Clowning around at Halloween could give employers a headache

Clowning around at Halloween could give employers a headache

clown

My daughter came home from school two days ago and told me that killer clowns were on the loose. Having calmed her down, I started thinking: what would happen if one of my clients made the call to me to say, “I have an employee who has been arrested for dressing up as a clown, what should I do?”

The “killer clown” craze has been inspired by pranks in the United States aimed at scaring children and adults alike. It is not just dressing up as a clown, individuals are going out to purposefully scare others. A number of arrests have been made in the UK and police are warning Jersey residents that if you see a “killer clown” or those taking the Halloween festivities too far (like egging properties) you should report the incident. Further, if you join in with these “pranks”, you could be committing a criminal offence and may be arrested.

The general steps an employer should take if an employee is arrested, whether for drink driving, “clowning around” or serious sexual assault, are:

  • Do not panic! Do not make any rash decisions, like terminating employment, just to get them “out of your hair”;
  • Listen to your employee: conduct a reasonable investigation. Maybe they were in the wrong place at the wrong time, or maybe it was more serious? You need to gather as much information as possible about the arrest, circumstances, possible charges, and the employee’s immediate future. If the employee is in custody, then consider how you will be able too conduct a reasonable investigation, and remember that being in custody is not an automatic reason to dismiss an employee;
  • Question suspension: consider whether it is appropriate to suspend the employee while the investigations are ongoing. This will depend on the allegation and the type of work the employee does. You should confirm the terms of the suspension in writing and review these at regular intervals. Remember, a suspension does not mean they must not come to work. You may have the ability under your policies to suspend for certain areas of work only;
  • Make a decision: once the investigation is completed is there a case to answer and, if so, invite your employee to a disciplinary hearing. Remember, the employee may be in custody so special arrangements may need to be made for the meeting to be conducted.

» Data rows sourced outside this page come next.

/-- Gates and the end of tasks (R227, R240, R243, R244): FENCE_WAIT ends once its WAIT is done; FENCE_SIGNAL issues, and ends once every
earlier task of its ring has retired; BARRIER issues, and ends at its completion, as every other task does; each retires with its signal,
and the benches at work choose their next tasks (R238). A BARRIER that finds a transfer of an earlier task lost fails with its code: that
the first such BARRIER answers for it is the model's choice (log 88). ENQUEUE (R246): it is issued and takes its place behind the ENQUEUEs
that came before it; to a ring that does not take it it fails with 0x3302. Once there is room its descriptors stand in the ring's next
slots, TAIL rises by their number, and it retires. Completes: FENCE_WAIT, FENCE_SIGNAL, BARRIER, BARRIER_COMPLETE, TASK_COMPLETE, ENQUEUE,
ENQUEUE_APPEND. -/
def Obligations.TasksEndAndEnqueue : Prop :=
  (∀ (t : Task) (s : State), MayEnd t s →
     (t.header.type = .fenceWait → t.phase = .staged → t.stopping = false → t.waitDone = true →
       ∃ u, exec (.fenceWait t.ring t.seq) s = .next (preloadBenches u) ∧ Retired t s u) ∧
     (t.header.type = .fenceSignal →
       (mayIssue s t = true → earlierRetired s t = true →
         ∃ u, exec (.fenceSignal t.ring t.seq) s = .next (preloadBenches u) ∧ Retired t (noteClocks s) u) ∧
       (mayIssue s t = true → earlierRetired s t = false → exec (.fenceSignal t.ring t.seq) s = .next (preloadBenches (markIssued t s))) ∧
       (t.phase = .issued → t.stopping = false → earlierRetired s t = true →
         ∃ u, exec (.fenceSignal t.ring t.seq) s = .next (preloadBenches u) ∧ Retired t s u)) ∧
     (t.header.type = .barrier → t.bench = none → mayIssue s t = true →
       ((∀ x ∈ (ringOf s t.ring).lost, t.seq ≤ x.1) →
         exec (.barrier t.ring t.seq) s = .next { updTask t.ring t.seq (fun x => { x with phase := .issued }) (noteClocks s) with
           tallyIssued := s.tallyIssued.update 0 t.grove fun n => (n + 1) % 2 ^ 64
           opLines := s.opLines.filter fun l => l.tentative != some (t.ring, t.seq) }) ∧
       ∀ x xs, (ringOf s t.ring).lost = x :: xs → x.1 < t.seq →
         exec (.barrier t.ring t.seq) s = .next (failTask t x.2.1 (takeLost t.ring t.seq (markIssued t s)) 0 x.2.2)) ∧
     (t.header.type = .barrier → t.phase = .issued → t.stopping = false → earlierRetired s t = true →
       (ringTransfers s t.ring t.seq).isEmpty = true → ∃ u, exec (.barrierComplete t.ring t.seq) s = .next (preloadBenches u) ∧ Retired t s u) ∧
     (t.phase = .issued → t.workDone = true → t.blocked = false → t.transfers = [] →
       ∃ u, exec (.taskComplete t.ring t.seq) s = .next (preloadBenches u) ∧ Retired t s u)) ∧
  ((∀ (t : Task) (e : EnqueueDesc) (s : State), findTask s t.ring t.seq = some t → t.body = .enqueue e → t.bench = none →
     mayIssue s t = true →
     (enqueueEligible (markIssued t s) t e.ring = true → ∃ u, exec (.enqueue t.ring t.seq) s = .next u ∧
       u.tasks = (markIssued t s).tasks.filter (fun x => !x.is t.ring t.seq) ++ (markIssued t s).tasks.filter (Task.is t.ring t.seq) ∧
       (∀ x ∈ u.tasks, x.is t.ring t.seq = true → x.phase = .issued) ∧ u.rings = s.rings ∧ u.mem = s.mem ∧ u.err = s.err) ∧
     (enqueueEligible (markIssued t s) t e.ring = false →
       exec (.enqueue t.ring t.seq) s = .next (failTask t 0x3302 (markIssued t s)))) ∧
   (∀ (t : Task) (e : EnqueueDesc) (s v : State), findTask s t.ring t.seq = some t → t.body = .enqueue e → t.bench = none →
     t.phase = .issued → t.stopping = false → t.blocked = false → t.member = false → t.signalPa = none → enqueuesTo s e.ring = [t] →
     hasRoom s e = true → e.ring ≠ t.ring → v.rings = s.rings → v.tasks = s.tasks →
     appendDescs t e s = (.done (), updRing e.ring (fun q => { q with tail := q.tail + e.count }) v) →
     ∃ u, exec (.enqueueAppend t.ring t.seq) s = .next (preloadBenches u) ∧ (ringOf u e.ring).tail = (ringOf s e.ring).tail + e.count ∧
       u.tasks = s.tasks.filter (fun x => !x.is t.ring t.seq) ∧ u.mem = v.mem))

/-! ### The array and the Dresser (chapters 06 to 09) -/

/-- A pass (R123–R125, R157, R159, R190, R396): it waits while earlier tasks are still to write the scratch it reads (R319), and while the
governor admits no array input. The first pass of a tile reads its scales and initial values, opens its bank and reserves its entries, or
ends its task on an ACC96 input that R111 refuses; unless a VECTOR task issued before it has yet to begin (R194); without free entries the
row is withheld, and SKID_WAIT counts a number the model leaves free (log 6). A pass reads its panels, adds them into the bank and goes on
to the next pass; its cycles with zero weights beyond those of its rows are timing (log 6). Completes: PASS_START. -/
def Obligations.PassesAddIntoTheBank : Prop :=
  ∀ (n : Nat) (a : ArrayRun) (t : Task) (d : MatDesc) (s : State), (benchOf s n).run = some a → findTask s a.ring a.seq = some t →
    t.body = .mat d → worksOn s n t = true → t.stopping = false → taskPasses d ≠ 0 →
    (scratchHeld s t n (passRuns d a) = true ∨ governorAdmits s n d a = false → exec (.passStart n) s = .next s) ∧
    (scratchHeld s t n (passRuns d a) = false → governorAdmits s n d a = true → a.kp ≠ 0 ∨ tileOpen (benchOf s n) a = true →
      exec (.passStart n) s = .next (runPass n t d a s)) ∧
    (scratchHeld s t n (passRuns d a) = false → governorAdmits s n d a = true → a.kp = 0 → tileOpen (benchOf s n) a = false → vectorWaits s n = false →
      getBank (benchOf s n) (benchOf s n).nextB = none →
      (∀ r s1, (benchOf s n).skid.length + tileEntries d ≤ 16 → readTile (moveRequester t n) d a.tile (benchOf s n) s = (.done r, s1) →
        (∀ x, r = .ok x → exec (.passStart n) s = .next (runPass n t d a (updBenchState n (openTile t d a.tile x) s1)) ∧
          ∀ b : Bench, (openTile t d a.tile x b).skid = b.skid ++ reservedEntries t d a.tile ∧
            (reservedEntries t d a.tile).length = tileEntries d ∧ ∃ k, getBank (openTile t d a.tile x b) b.nextB = some k ∧
              k.cells = x.cells ∧ k.scales = x.scales ∧ k.full = false ∧ k.draining = false) ∧
        (∀ e, r = .error e → exec (.passStart n) s = .next (endEarly t e s1))) ∧
      (16 < (benchOf s n).skid.length + tileEntries d →
        ∃ u, exec (.passStart n) s = .next u ∧ u.mem = s.mem ∧ u.scratch = s.scratch ∧ u.tasks = s.tasks ∧
          { benchOf u n with skidWait := 0 } = { benchOf s n with skidWait := 0 } ∧ ∀ m, m ≠ n → benchOf u m = benchOf s m)) ∧
    (∀ x ws as s0 s1, passWeights (moveRequester t n) d a (benchOf x n) x = (.done ws, s0) →
      readStreams (moveRequester t n) d a.tile a.kp s0 = (.done as, s1) →
      let b := benchOf s1 n
      let ps := passPanels (getBank b b.nextB) ws as
      let u := addPass n d a ps s1
      let v := loadShadow n (noteArrayDone t n (updBenchState n (nextPass d a) (if a.kp = 0 then loadScales n t d a.tile u else u)))
      (v.err.inj.cells = [] → runPass n t d a x = v) ∧
      (∀ m, m ≠ n → benchOf u m = benchOf s1 m) ∧ u.mem = s1.mem ∧ u.scratch = s1.scratch ∧ u.err = s1.err ∧ u.power = s1.power ∧
      (benchOf u n).skid = b.skid ∧ (benchOf u n).passes = (b.passes + (if ps.isEmpty then 0 else 1)) % 2 ^ 64 ∧
      (getBank b (!b.nextB) = getBank (benchOf u n) (!b.nextB)) ∧
      (∀ k, getBank b b.nextB = some k → getBank (benchOf u n) b.nextB = some { k with
        cells := ps.foldl (fun c x => passSlot d x.1 (d.problems.getD x.1 {}) x.2 a.tile a.kp c) k.cells }) ∧
      ((passGated d a ps).2 = 0 → (benchOf u n).gated = (b.gated + (passGated d a ps).1) % 2 ^ 64))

We work with clients to ensure that they take all the necessary steps to remain compliant with both the employment law and the codes of practice when dealing with a disciplinary process. We provide clients with the relevant paperwork, the right advice and assist with the practicalities and commercial constraints within which our client works.

If you are not a client yet, we can help you, too, by ensuring your policies and procedures are up to date. Ideally, in a case such as an employee being arrested, giving you the express right to dismiss where the employee is convicted of a criminal offence.

So, consider your role in society by reporting these “killer clowns” for the sake of my 7 year old and, as an employer, do the right thing by your employees by taking the right advice.